-------- Dataset records --------
theorem trapRoutine_ignoresPolls (v : BitVec 8) : IgnoresPolls (trapRoutine v) := by
  unfold trapRoutine
  split
  · exact getcRoutine_ignoresPolls
  · exact outRoutine_ignoresPolls
  · exact putsRoutine_ignoresPolls
  · exact inRoutine_ignoresPolls
  · exact putspRoutine_ignoresPolls
  · exact haltRoutine_ignoresPolls
  · exact ignoresPolls_done () fun _ _ => rfl

end IgnoresPolls

/-- Settles O49: an instruction without `MemRead` is a plain update, or a trap routine, which ignores the polls. -/
theorem pendingKeysChangeNothingUntilRead : Obligations.PendingKeysChangeNothingUntilRead := by
  intro i s t keys hreads h
  cases i with
  | addReg | addImm | andReg | andImm | not | lea | st | str | jmp | jsr | jsrr | rti | reserved =>
    cases h
    rfl
  | br =>
    rw [exec_br] at h ⊢
    cases h
    rfl
  | ld | ldr | ldi | sti => cases hreads
  | trap v => exact (trapRoutine_ignoresPolls v).finish keys h
  | getc => exact getcRoutine_ignoresPolls.finish keys h
  | out => exact outRoutine_ignoresPolls.finish keys h
  | puts => exact putsRoutine_ignoresPolls.finish keys h
  | inp => exact inRoutine_ignoresPolls.finish keys h
  | putsp => exact putspRoutine_ignoresPolls.finish keys h
  | halt => exact haltRoutine_ignoresPolls.finish keys h

end Sys2Proof.Machine

/-! The settled statements of 70_reset_and_hazards.md: an image's bytes and words (R242, R243), where they land in memory
(R244), a load that fails (R245), and the boot sequence (R240, R246). -/

namespace Sys2Proof.Machine

/-! ## The host's writes -/

theorem hostWrite_of_rst {s : State} (h : s.rst = true) (a v : Word) : hostWrite a v s = s.setWord a v := if_pos h

/-- Once `rst` is released the host cannot write memory (R246). -/
theorem hostWrite_of_released {s : State} (h : s.rst = false) (a v : Word) : hostWrite a v s = s := by simp [hostWrite, h]

/-- `t` is `s` but for its memory, and that is in canonical form if it was so in `s`. -/
structure MemoryOnly (s t : State) : Prop where
  frame : t = { s with mem := t.mem }
  wf : s.mem.wf → t.mem.wf

theorem MemoryOnly.refl (s : State) : MemoryOnly s s := ⟨rfl, id⟩

theorem MemoryOnly.trans {s t u : State} (h : MemoryOnly s t) (k : MemoryOnly t u) : MemoryOnly s u :=
  ⟨by rw [k.frame, h.frame], k.wf ∘ h.wf⟩

theorem MemoryOnly.rst {s t : State} (h : MemoryOnly s t) : t.rst = s.rst := by rw [h.frame]

theorem MemoryOnly.fatal {s t : State} (h : MemoryOnly s t) : t.fatal = s.fatal := by rw [h.frame]

theorem hostWrite_memoryOnly (a v : Word) (s : State) : MemoryOnly s (hostWrite a v s) := by
  unfold hostWrite
  split
  · exact ⟨rfl, fun hwf => State.wf_setWord hwf a v⟩
  · exact .refl s

/-- While `rst` is asserted the first of the words to place is stored. -/
theorem placeWords_cons {s : State} (h : s.rst = true) (a w : Word) (ws : List Word) :
    placeWords a (w :: ws) s = placeWords (a + 1#16) ws (s.setWord a w) := by rw [placeWords, hostWrite_of_rst h]

theorem placeWords_memoryOnly (a : Word) (ws : List Word) (s : State) : MemoryOnly s (placeWords a ws s) := by
  induction ws generalizing a s with
  | nil => exact .refl s
  | cons w ws ih => exact (hostWrite_memoryOnly a w s).trans (ih (a + 1#16) _)

/-! ## Where the words land -/

/-- The address of word `i + 1` counted from `a` is that of word `i` counted from the next address. -/
theorem add_ofNat_succ (a : Word) (i : Nat) : a + BitVec.ofNat 16 (i + 1) = a + 1#16 + BitVec.ofNat 16 i := by
  rw [BitVec.add_assoc, ← BitVec.ofNat_add, Nat.add_comm 1 i]

/-- A word on which no payload word lands stays. -/
theorem word_placeWords_of_ne {a b : Word} {ws : List Word} {s : State} (hrst : s.rst = true)
    (hb : ∀ i < ws.length, b ≠ a + BitVec.ofNat 16 i) : (placeWords a ws s).word b = s.word b := by
  induction ws generalizing a s with
  | nil => rfl
  | cons w ws ih =>
    have hba : b ≠ a := by simpa using hb 0 (by simp)
    have hrest : ∀ i < ws.length, b ≠ a + 1#16 + BitVec.ofNat 16 i := fun i hi => by
      rw [← add_ofNat_succ]
      exact hb (i + 1) (by simpa using hi)
    rw [placeWords_cons hrst, ih (s := s.setWord a w) hrst hrest, State.word_setWord, if_neg hba]

/-- Payload word `i` lands `i` words past the first, unless a later one wraps onto it. -/
theorem word_placeWords_at {a : Word} {ws : List Word} {s : State} (hrst : s.rst = true) {i : Nat} (hi : i < ws.length)
    (hlast : ∀ j < ws.length, i < j → a + BitVec.ofNat 16 j ≠ a + BitVec.ofNat 16 i) :
    (placeWords a ws s).word (a + BitVec.ofNat 16 i) = ws[i] := by
  induction ws generalizing a s i with
  | nil => cases hi
  | cons w ws ih =>
    rw [placeWords_cons hrst]
    cases i with
    | zero =>
      have hrest : ∀ j < ws.length, a + BitVec.ofNat 16 0 ≠ a + 1#16 + BitVec.ofNat 16 j := fun j hj => by
        rw [← add_ofNat_succ]
        exact (hlast (j + 1) (by simpa using hj) (by omega)).symm
      rw [word_placeWords_of_ne (s := s.setWord a w) hrst hrest]
      simp
    | succ i =>
      have hrest : ∀ j < ws.length, i < j → a + 1#16 + BitVec.ofNat 16 j ≠ a + 1#16 + BitVec.ofNat 16 i := by
        intro j hj hij
        rw [← add_ofNat_succ, ← add_ofNat_succ]
        exact hlast (j + 1) (by simpa using hj) (by omega)
      rw [add_ofNat_succ a i, ih (s := s.setWord a w) hrst (by simpa using hi) hrest, List.getElem_cons_succ]

/-! ## An image's bytes -/

/-- The big-endian bytes of a list of words are read as those words (R242). -/
theorem imageWords_flatMap (ws : List Word) : imageWords (ws.flatMap fun w => [hiByte w, loByte w]) = ws := by
  induction ws with
  | nil => rfl
  | cons w ws ih => exact congrArg₂ List.cons (hiByte_append_loByte w) ih

/-- An image's first word is its origin, the rest its payload (R244). -/
theorem loadImage_flatMap (origin : Word) (ws : List Word) (s : State) :
    loadImage (some ((origin :: ws).flatMap fun w => [hiByte w, loByte w])) s = placeWords origin ws s := by
  show placeWords (hiByte origin ++ loByte origin) (imageWords (ws.flatMap fun w => [hiByte w, loByte w])) s = _
  rw [hiByte_append_loByte, imageWords_flatMap]

/-- Settles O57: the image's words are placed from its origin on, one after the other. -/
theorem imagePayloadLandsFromItsOrigin : Obligations.ImagePayloadLandsFromItsOrigin := by
  intro s origin ws hrst
  exact ⟨_, loadImage_flatMap origin ws s, fun i hi hlast => word_placeWords_at hrst hi hlast,
    fun a ha => word_placeWords_of_ne hrst ha, (placeWords_memoryOnly origin ws s).frame⟩

/-- A trailing byte alone makes the word that it makes with a zero byte after it (R243). -/
theorem imageWords_append_zero (bytes : List Byte) (last : Byte) (heven : bytes.length % 2 = 0) :
    imageWords (bytes ++ [last]) = imageWords (bytes ++ [last, 0x00#8]) := by
  fun_induction imageWords bytes with
  | case1 => rfl
  | case2 hi => simp at heven
  | case3 hi lo rest ih => exact congrArg ((hi ++ lo) :: ·) (ih ((Nat.add_mod_right _ 2).symm.trans heven))

theorem imageWords_length (bytes : List Byte) : (imageWords bytes).length = (bytes.length + 1) / 2 := by
  fun_induction imageWords bytes with
  | case1 => rfl
  | case2 => simp
  | case3 hi lo rest ih =>
    simp only [List.length_cons, ih]
    omega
--------
Exercise details: All lines from the one containing "theorem imageWords_length (bytes" to the end of the data above are to be set down exactly; no others belong in the answer.

Result of this task:
theorem imageWords_length (bytes : List Byte) : (imageWords bytes).length = (bytes.length + 1) / 2 := by
  fun_induction imageWords bytes with
  | case1 => rfl
  | case2 => simp
  | case3 hi lo rest ih =>
    simp only [List.length_cons, ih]
    omega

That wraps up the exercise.